Customize qsub with .sge_request
With the current batch scheduler, a user may create a .sge_request
file (in their home directory) to customize preferred or frequently used qsub
settings. These settings will be in effect for all subsequent qsub
(or qsh
) batch submissions.
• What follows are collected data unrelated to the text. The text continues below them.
/-- The instruction whose opcode and function codes a wave-stream word carries; none for what R172 leaves
unassigned. -/
def parseWave (w : Dword) : Option Instr :=
  let opc := opcOf w
  if opc < 0x20 then parseControl opc w
  else if opc < 0x48 then parseInt opc w
  else if opc < 0x50 then none
  else if opc < 0x70 then
    parseFloat opc (ftype (fld w 54 2).toNat) (fld w 51 3).toNat (fld w 49 2).toNat (unpackV w)
  else if opc < 0x80 then parseConvert opc w
  else if opc < 0xB0 then parseMem opc w
  else if opc < 0xC0 then parseCross opc w
  else if opc < 0xE0 then parsePriv opc w
  else if opc < 0xF0 then some (.pairedWord (unpackP w 30) (unpackP w 0))
  else none

/-- R164 steps 1 to 3 on a word in an instruction position, apart from the clause's own class: a header is CLAUSE, OPC
0xC0 to 0xDF in user mode is ACCESS, and what is unassigned or not well formed is ILLEGAL. -/
def decodeWave (reeve : Bool) (w : Dword) : Decoded :=
  if isHeader w then .clause
  else if !reeve && decide (0xC0 ≤ opcOf w) && decide (opcOf w ≤ 0xDF) then .access
  else
    match parseWave w with
    | none => .illegal
    | some i => if i.WellFormed reeve then .ok i else .illegal

-- The matrix stream.

/-- The instruction a matrix-stream word carries, every reserved bit zero (R175, R290 to R306). -/
def parseSeq (w : Dword) : Option Instr :=
  match opcOf w with
  | 0x01 => if fld w 0 6 == 0 then some (.mmaF16 (unpackQ w)) else none
  | 0x02 => if fld w 0 6 == 0 then some (.mmaBf16 (unpackQ w)) else none
  | 0x03 => if fld w 0 6 == 0 then some (.mmaE4m3 (unpackQ w)) else none
  | 0x04 => if fld w 0 6 == 0 then some (.mmaE5m2 (unpackQ w)) else none
  | 0x05 => if fld w 0 6 == 0 then some (.mmaI8 (unpackQ w)) else none
  | 0x06 => if fld w 0 6 == 0 then some (.mmasE4m3 (unpackQ w)) else none
  | 0x07 => if fld w 0 6 == 0 then some (.mmasX4 (unpackQ w)) else none
  | 0x08 => if fld w 0 32 == 0 then some (.azero (unpackT w)) else none
  | 0x09 =>
    if fld w 0 8 == 0 then
      match (fld w 46 3).toNat with
      | 0 => some (.aloadTile (unpackA w))
      | 1 => some (.aloadMa (unpackA w))
      | _ => none
    else none
  | 0x0A => if fld w 0 8 == 0 then (astfmt (fld w 46 3).toNat).map fun f => .astore f (unpackA w) else none
  | 0x0B => if fld w 0 32 == 0 then some (.aadd (unpackT w)) else none
  | 0x0C => if fld w 0 32 == 0 then some (.acvt (unpackT w)) else none
  | 0x0D =>
    if fld w 52 3 == 0 && fld w 48 1 == 0 && fld w 0 8 == 0
    then some (.scld (bitOf w 55) (fld w 49 3) (fld w 36 12) (fld w 24 12) (fld w 8 16)) else none
  | 0x10 => if fld w 46 6 == 0 && fld w 0 40 == 0 then some (.marv (fld w 52 4) (fld w 40 6)) else none
  | 0x11 => if fld w 0 52 == 0 then some (.mwait (fld w 52 4)) else none
  | 0x12 => if fld w 0 54 == 0 then some (.mregion (fld w 54 2)) else none
  | 0x13 => if fld w 32 6 == 0 then some (.mloop (fld w 54 2) (fld w 38 16) (fld w 0 32)) else none
  | 0x14 => if fld w 32 20 == 0 then some (.mjmp (fld w 52 4) (fld w 0 32)) else none
  | 0x15 => if fld w 0 56 == 0 then some .mend else none
  | 0x16 =>
    if fld w 55 1 == 0 && fld w 24 25 == 0 && fld w 0 8 == 0
    then some (.mchk (fld w 52 3) (fld w 49 3) (fld w 8 16)) else none
  | 0x17 => if fld w 24 25 == 0 && fld w 0 8 == 0 then some (.msrd (fld w 52 4) (fld w 49 3) (fld w 8 16)) else none
  | 0x18 =>
    if fld w 0 27 == 0 then some (.inj (fld w 52 4) (fld w 44 8) (fld w 38 6) (fld w 32 6) (fld w 27 5)) else none
  | _ => none

/-- R288 step 1: a stream word is its instruction, or ILLEGAL. -/
def decodeSeq (w : Dword) : Decoded :=
  match parseSeq w with
  | none => .illegal
  | some i => if i.WellFormed false then .ok i else .illegal

-- The encoders.

/-- FN of an integer word (R172). -/
def fnI (ty : ITy) (sub : BitVec 4) : BitVec 7 := itypeCode ty ++ sub
/-- FN of a floating word (R172). -/
def fnF (ft : FTy) (mode : BitVec 3) (sub : BitVec 2) : BitVec 7 := ftypeCode ft ++ mode ++ sub
/-- OPC of the vector or scalar form (R172). -/
def opF (even : BitVec 8) (sf : Bool) : BitVec 8 := if sf then even + 1 else even
/-- An integer word. -/
def encI (even : BitVec 8) (sub : BitVec 4) (sf : Bool) (ty : ITy) (x : VF) : Dword := packV (opF even sf) (fnI ty sub) x
/-- A floating word with a rounding mode. -/
def encF (opc : BitVec 8) (ft : FTy) (m : Rm) (x : VF) : Dword := packV opc (fnF ft (rmodeCode m) 0) x

/-- The word of a wave-stream instruction; none for a matrix-stream word or a step that is no word. -/
def encodeWave : Instr → Option Dword
  | .nop => some 0
  | .bra x => some (packB 0x01 x)
  | .brx x => some (packB 0x02 x)
  | .call x => some (packB 0x03 x)
  | .callx x => some (packB 0x04 x)
  | .ret x => some (packB 0x05 x)
  | .exit x => some (packB 0x06 x)
  | .yield => some (0x07#8 ++ 0#56)
  | .trap x => some (packI 0x08 0 x)
  | .bkpt x => some (packI 0x09 0 x)
  | .sleep x => some (packI 0x16 0 x)
  | .jenr x => some (packV 0x0A 0 x)
  | .jwait x => some (packV 0x0A 1 x)
  | .jstrk x => some (packV 0x0A 2 x)
  | .weirset x => some (packI 0x0B 0 x)
  | .weirarv x => some (packI 0x0B 1 x)
  | .weirwait x => some (packI 0x0B 2 x)
  | .weirsync x => some (packI 0x0B 3 x)
  | .cbarv x => some (packI 0x0C 0 x)
  | .cbwait x => some (packI 0x0C 1 x)
  | .nexttile x => some (packV 0x0D 0 x)
  | .launch x => some (packM 0x0E 0 x)
  | .acqx x => some (packI 0x0F 0 x)
  | .relx x => some (packI 0x0F 1 x)
  | .kill sf x => some (packI 0x10 (if sf then 1 else 0) x)
  | .rest x => some (packI 0x11 0 x)
  | .region x => some (packI 0x12 0 x)
  | .part x => some (packI 0x13 0 x)
  | .srd x => some (packI 0x14 0 x)
  | .swr x => some (packI 0x14 1 x)
  | .scw x => some (packM 0x15 0 x)
  | .scr x => some (packM 0x15 1 x)
  | .scack x => some (packM 0x15 2 x)
  | .iadd sf ty x => some (encI 0x20 0 sf ty x)
  | .isub sf ty x => some (encI 0x22 0 sf ty x)
  | .imul sf ty x => some (encI 0x24 0 sf ty x)
  | .imulh sf ty x => some (encI 0x24 1 sf ty x)
  | .imad sf ty x => some (encI 0x26 0 sf ty x)
  | .imadw sf ty x => some (encI 0x26 1 sf ty x)
  | .imin sf ty x => some (encI 0x28 0 sf ty x)
  | .imax sf ty x => some (encI 0x28 1 sf ty x)
  | .iabs sf ty x => some (encI 0x2A 0 sf ty x)
  | .ineg sf ty x => some (encI 0x2A 1 sf ty x)
  | .idiv sf ty x => some (encI 0x2C 0 sf ty x)
  | .irem sf ty x => some (encI 0x2C 1 sf ty x)
  | .icmp sf ty c x => some (encI 0x2E (icondCode c) sf ty x)
  | .isel sf ty x => some (encI 0x30 0 sf ty x)
  | .and sf ty x => some (encI 0x32 0 sf ty x)
  | .or sf ty x => some (encI 0x32 1 sf ty x)
  | .xor sf ty x => some (encI 0x32 2 sf ty x)
  | .not sf ty x => some (encI 0x32 3 sf ty x)
  | .tlog sf t x => some (packV (opF (if t.getLsbD 7 then 0x36 else 0x34) sf) (t.extractLsb' 0 7) x)
  | .shl sf ty x => some (encI 0x38 0 sf ty x)
  | .shr sf ty x => some (encI 0x38 1 sf ty x)
  | .sar sf ty x => some (encI 0x38 2 sf ty x)
  | .rot sf ty x => some (encI 0x38 3 sf ty x)
  | .fshf sf ty x => some (encI 0x38 4 sf ty x)
  | .bfe sf ty x => some (encI 0x3A 0 sf ty x)
  | .bfi sf ty x => some (encI 0x3A 1 sf ty x)
  | .popc sf ty x => some (encI 0x3C 0 sf ty x)
  | .clz sf ty x => some (encI 0x3C 1 sf ty x)
  | .ctz sf ty x => some (encI 0x3C 2 sf ty x)
  | .brev sf ty x => some (encI 0x3C 3 sf ty x)
  | .bperm sf ty x => some (encI 0x3E 0 sf ty x)
  | .mov sf ty x => some (encI 0x40 0 sf ty x)
  | .movQ0Push x => some (encI 0x40 0 true .b64 x)
  | .movQ1Pop x => some (encI 0x40 0 true .b64 x)
  | .movi sf k x => some (packI (opF 0x42 sf) (movikCode k) x)
  | .rdlane ty x => some (encI 0x44 0 false ty x)
  | .bcast ty x => some (encI 0x46 0 false ty x)
  | .pairedWord h l => some (14#4 ++ packP h ++ packP l)
  | .fadd ft m x => some (encF 0x50 ft m x)
  | .fmul ft m x => some (encF 0x51 ft m x)
  | .ffma ft m x => some (encF 0x52 ft m x)
  | .fmin ft x => some (packV 0x53 (fnF ft 0 0) x)
  | .fmax ft x => some (packV 0x53 (fnF ft 0 1) x)
  | .fcmp ft c x => some (packV 0x54 (fnF ft (fcondCode c) 0) x)
  | .fclass ft x => some (packV 0x55 (fnF ft 0 0) x)
  | .frnd ft m x => some (encF 0x56 ft m x)
  | .fscale ft m x => some (encF 0x57 ft m x)
  | .fgetexp ft x => some (packV 0x58 (fnF ft 0 0) x)
  | .padd ft m x => some (encF 0x59 ft m x)
  | .pmul ft m x => some (encF 0x5A ft m x)
  | .pfma ft m x => some (encF 0x5B ft m x)
  | .rcp ft m x => some (encF 0x60 ft m x)
  | .rsq ft x => some (packV 0x61 (fnF ft 0 0) x)
  | .sqrt ft m x => some (encF 0x62 ft m x)
  | .fdiv ft m x => some (encF 0x63 ft m x)
  | .exp2 x => some (packV 0x64 0 x)
  | .log2 x => some (packV 0x65 0 x)
  | .sin x => some (packV 0x66 0 x)
  | .cos x => some (packV 0x67 0 x)
  | .tanh x => some (packV 0x68 0 x)
  | .cvt m x => some (packV 0x70 (0#4 ++ rmodeCode m) x)
  | .cvtp m x => some (packV 0x71 (0#4 ++ rmodeCode m) x)
  | .qnt n s m x => some (packV 0x72 (b1 n ++ qselCode s ++ rmodeCode m) x)
  | .dqnt x => some (packV 0x73 0 x)
  | .ldVector s x => some (packM 0x80 (msizeCode s) x)
  | .ldScalar s x => some (packM 0x81 (msizeCode s) x)
  | .stVector s x => some (packM 0x82 (msizeCode s) x)
  | .stScalar s x => some (packM 0x83 (msizeCode s) x)
  | .lds m s x => some (packM 0x84 (ldsmodeCode m ++ spsizeCode s) x)
  | .sts e s x => some (packM 0x85 (0#1 ++ b1 e ++ spsizeCode s) x)
  | .sptag f x => some (packM 0x86 (0#3 ++ b1 f) x)
  | .spdrop x => some (packM 0x87 0 x)
  | .atom o x => some (packM 0x88 (atomopCode o) x)
  | .atomcas x => some (packM 0x89 0 x)
  | .red o x => some (packM 0x8A (atomopCode o) x)
  | .ldwatch t x => some (packM 0x8B t x)
  | .fence x => some (packM 0x8C 0 x)
  | .pfence x => some (packM 0x8D 0 x)
  | .cflush x => some (packM 0x8E 0 x)
  | .cinv x => some (packM 0x8F 0 x)
  | .pref l x => some (packM 0x90 (preflvlCode l) x)
  | .icpre c x => some (packM 0x91 (0#1 ++ b1 c ++ 0#2) x)
  | .icpin c x => some (packM 0x91 (0#1 ++ b1 c ++ 1#2) x)
  | .icunpin c x => some (packM 0x91 (0#1 ++ b1 c ++ 2#2) x)
  | .obres n x => some (packM 0x92 n x)
  | .obrel n x => some (packM 0x93 n x)
  | .vote o x => some (packV 0xB0 (voteopCode o) x)
  | .matchLanes ty a x => some (packV 0xB1 (itypeCode ty ++ 0#3 ++ b1 a) x)
  | .pull s x => some (packV 0xB2 (pullselCode s) x)
  | .perm x => some (packV 0xB3 0 x)
  | .qswap s x => some (packV 0xB4 (quadselCode s) x)
  | .qbcast x => some (packV 0xB5 0 x)
  | .redux ty o x => some (packV 0xB6 (rtypeCode ty ++ 0#1 ++ redopCode o) x)
  | .scan ty o e x => some (packV 0xB7 (rtypeCode ty ++ b1 e ++ redopCode o) x)
  | .eret => some (0xC0#8 ++ 0#56)
  | .tlbinv x => some (packM 0xC1 0 x)
  | .ctxsave x => some (packM 0xC2 0 x)
  | .ctxload x => some (packM 0xC3 0 x)
  | .stoprd x => some (packM 0xC4 0 x)
  | .resume x => some (packM 0xC5 0 x)
  | .flood x => some (packM 0xC6 0 x)
  | .dirtyh f x => some (packM 0xC7 (0#3 ++ b1 f) x)
  | .ckpt x => some (packM 0xC8 0 x)
  | .rollbk x => some (packM 0xC9 0 x)
  | _ => none

/-- The word of a matrix-stream instruction; none for every other. -/
def encodeSeq : Instr → Option Dword
  | .mmaF16 q => some (packQ 0x01 q)
  | .mmaBf16 q => some (packQ 0x02 q)
  | .mmaE4m3 q => some (packQ 0x03 q)
  | .mmaE5m2 q => some (packQ 0x04 q)
  | .mmaI8 q => some (packQ 0x05 q)
  | .mmasE4m3 q => some (packQ 0x06 q)
  | .mmasX4 q => some (packQ 0x07 q)
  | .azero t => some (packT 0x08 t)
  | .aloadTile a => some (packA 0x09 0 a)
  | .aloadMa a => some (packA 0x09 1 a)
  | .astore f a => some (packA 0x0A (astfmtCode f) a)
  | .aadd t => some (packT 0x0B t)
  | .acvt t => some (packT 0x0C t)
  | .scld e4 r i c n => some (0x0D#8 ++ b1 e4 ++ 0#3 ++ r ++ 0#1 ++ i ++ c ++ n ++ 0#8)
  | .marv w c => some (0x10#8 ++ w ++ 0#6 ++ c ++ 0#40)
  | .mwait w => some (0x11#8 ++ w ++ 0#52)
  | .mregion m => some (0x12#8 ++ m ++ 0#54)
  | .mloop l c o => some (0x13#8 ++ l ++ c ++ 0#6 ++ o)
  | .mjmp c o => some (0x14#8 ++ c ++ 0#20 ++ o)
  | .mend => some (0x15#8 ++ 0#56)
  | .mchk n r i => some (0x16#8 ++ 0#1 ++ n ++ r ++ 0#25 ++ i ++ 0#8)
  | .msrd s r i => some (0x17#8 ++ s ++ r ++ 0#25 ++ i ++ 0#8)
  | .inj t c i j b => some (0x18#8 ++ t ++ c ++ i ++ j ++ b ++ 0#27)
  | _ => none

/-- The instruction the wave-stream decoder reads, in reeve mode (the mode in which the most words are assigned, R180),
from an instruction whose bits are `w` as the opcode table numbers them. -/
def decodeTableWord (_nbits w : Nat) : Option Instr :=
  match decodeWave true (BitVec.ofNat 64 w) with
  | .ok i => some i
  | .clause | .access | .illegal => none

end Sys2Proof
end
Here is what the .sge_request
file might look like:
# .sge_request file must reside in home directory
#
# Send me mail when job gets aborted or ends normally
-m ae
# I want email sent to this email address (instead of default BU email)
-M myname@gmail.com
# I have multiple projects, I want jobs charged to this project
-P projectname
Your batch script, my_batch_script
, need not include those options already defined in .sge_request
. However, if you do, they will take precedence over those in .sge_request
. Furthermore, any option that appears on the qsub
command line input will supersede that which is in .sge_request
and my_batch_script
. Here is an example
scc1$ qsub -m a -l h_rt=48:00:00 my_batch_script
The above batch job will only send email if the job is aborted, not if it ends normally as the .sge_request
indicated. The combination of the other options specified in the .sge_request
and on the command line will also take effect.
Job Environment
A few pseudo environment variables are allowed to be used in the path specified with the -e
and -o
options:
$HOME
– home directory on execution machine
$USER
– user ID of job owner
$JOB_ID
– current job ID
$JOB_NAME
– current job name (see -N option)
$HOSTNAME
– name of the execution host
$TASK_ID
– array job task index number
This pseudo environment variables can only be used for the above scheduler options and cannot be used further in the script. They also should not be confused with the regular environment variables that cannot be used to within scheduler options, but can be used within the script:
SGE_O_HOST
– the name of the host on which the submitting client is running.
SGE_TASK_ID
– The index number of the current array job task.
SGE_TASK_FIRST
– The index number of the first array job task.
SGE_TASK_LAST
– The index number of the last array job task.
SGE_TASK_STEPSIZE
– The step size of the array job specification.
HOME
– The user’s home directory path.
HOSTNAME
– The hostname of the node on which the job is running.
JOB_ID
– A unique identifier assigned by the scheduler when the job was submitted.
JOB_NAME
– The job name.
NHOSTS
– The number of hosts in use by a parallel job.
NSLOTS
– The number of queue slots in use by a parallel job.
See the manual of the qsub
command for the full list of the SGE environment.